/-! ### Accumulator sets -/

/-- The accumulator sets of a logical macro. -/
def macSt (s : State) (core lm : Nat) : MacroSt := SMap.get (fun _ => {}) (s.core core).macros lm
/-- Write the accumulator sets of a logical macro. -/
def setMacSt (core lm : Nat) (m : MacroSt) (s : State) : State :=
  s.modCore core fun c => { c with macros := SMap.set (fun _ => {}) c.macros lm m }
/-- The tiles in the live set and behind it. -/
def MacroSt.tiles (m : MacroSt) : List Tile := m.live.toList ++ m.walk
/-- Whether a chain has not issued all its passes (R130). -/
def MacroSt.openChain (m : MacroSt) : Bool := m.tiles.any fun t => decide (t.passes ≠ 0)
/-- A tile starts in the live set, or waits behind it (R128). -/
def MacroSt.start (t : Tile) (m : MacroSt) : MacroSt :=
  match m.live with
  | none => { m with live := some t }
  | some _ => { m with walk := m.walk ++ [t] }
/-- The open chain tile of an instruction's row. -/
def MacroSt.chainTile (seq b m : Nat) (x : MacroSt) : Option Tile :=
  x.tiles.find? fun t => t.seq = seq && t.b = b && t.m = m && decide (t.passes ≠ 0)
/-- Replace the open chain tile of its row. -/
def MacroSt.putChain (t : Tile) (x : MacroSt) : MacroSt :=
  let same (y : Tile) : Bool := y.seq = t.seq && y.b = t.b && y.m = t.m && decide (y.passes ≠ 0)
  { x with live := x.live.map fun y => if same y then t else y, walk := x.walk.map fun y => if same y then t else y }

/-- An empty tile of an instruction: c channels whose outputs are given. -/
def blankTile (op : Op) (b m seqNo expected c : Nat) (outs : List (Option Nat)) : Tile :=
  { seq := op.seq, b := b, m := m, seqNo := seqNo, expected := expected, wide := List.replicate c 0,
    sat := List.replicate c false, residue := [0, 0], exps := List.replicate c 0, outs := outs,
    hidden := List.replicate c false, dscale := dDscale (op.opd 1).d, tdY := (op.opd 2).td, md := op.md }

/-! ### Drain requests (R129) -/

/-- The tiles of a port's macros whose drain requests are not in its queue yet, by macro. -/
def portMissing (s : State) (core port : Nat) : List Nat :=
  (rangeFrom (16 * port) 16).flatMap fun lm =>
    List.replicate ((macSt s core lm).tiles.length - ((s.core core).queue (4 + port)).count lm) lm

/-- The drain requests of a port go into its queue while it has places (R129). -/
def fillPort (core port : Nat) (s : State) : State :=
  forEach ((portMissing s core port).take (creditsLeft (s.core core) (4 + port))) (pushQueue core (4 + port)) s

/-- The port takes the request of a macro's tile from its queue. -/
def dropRequest (core lm : Nat) (s : State) : State := popQueue core (4 + lm / 16) lm s

/-- A tile starts on a macro, with its drain request (R128, R129). -/
def startTile (core lm : Nat) (t : Tile) (s : State) : State :=
  fillPort core (lm / 16) (setMacSt core lm ((macSt s core lm).start t) s)

/-- A tile start that R130 refuses: a tile of zeros with REFUSED. -/
def refuseTile (core lm : Nat) (t : Tile) (s : State) : State :=
  startTile core lm { t with md := t.md ||| mdFlag 1 } (stickyEvent (drA core 0) 4 s)

/-! ### Forward passes -/

/-- The elements that a pass drives into a macro: under row positions, with each row's scale folded in and the rows that
the frame does not see left at zero (R83, R101). -/
def driven (s : State) (core lm : Nat) (xs : List (Elem × Rnd)) : List (Elem × Rnd) :=
  if rowPos s core lm then
    (xs.zip (List.range xs.length)).map fun x =>
      (if posVisible s core lm x.2 then x.1.1.scaled (scaleCode s (s.pmIx core lm) x.2) else .fin false { m := 0, e := 0 }, x.1.2)
  else xs

/-- The alignment group of a macro: 64 elements, or 128 with DEFER set. -/
def alignSize (s : State) (core lm : Nat) : Nat := if s.deferBit core lm then 128 else 64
────
> **Work to be completed**:
Go through the records and copy each line with "then" in it.

> **Response to this exercise**:
  { x with live := x.live.map fun y => if same y then t else y, walk := x.walk.map fun y => if same y then t else y }
  if rowPos s core lm then
      (if posVisible s core lm x.2 then x.1.1.scaled (scaleCode s (s.pmIx core lm) x.2) else .fin false { m := 0, e := 0 }, x.1.2)
def alignSize (s : State) (core lm : Nat) : Nat := if s.deferBit core lm then 128 else 64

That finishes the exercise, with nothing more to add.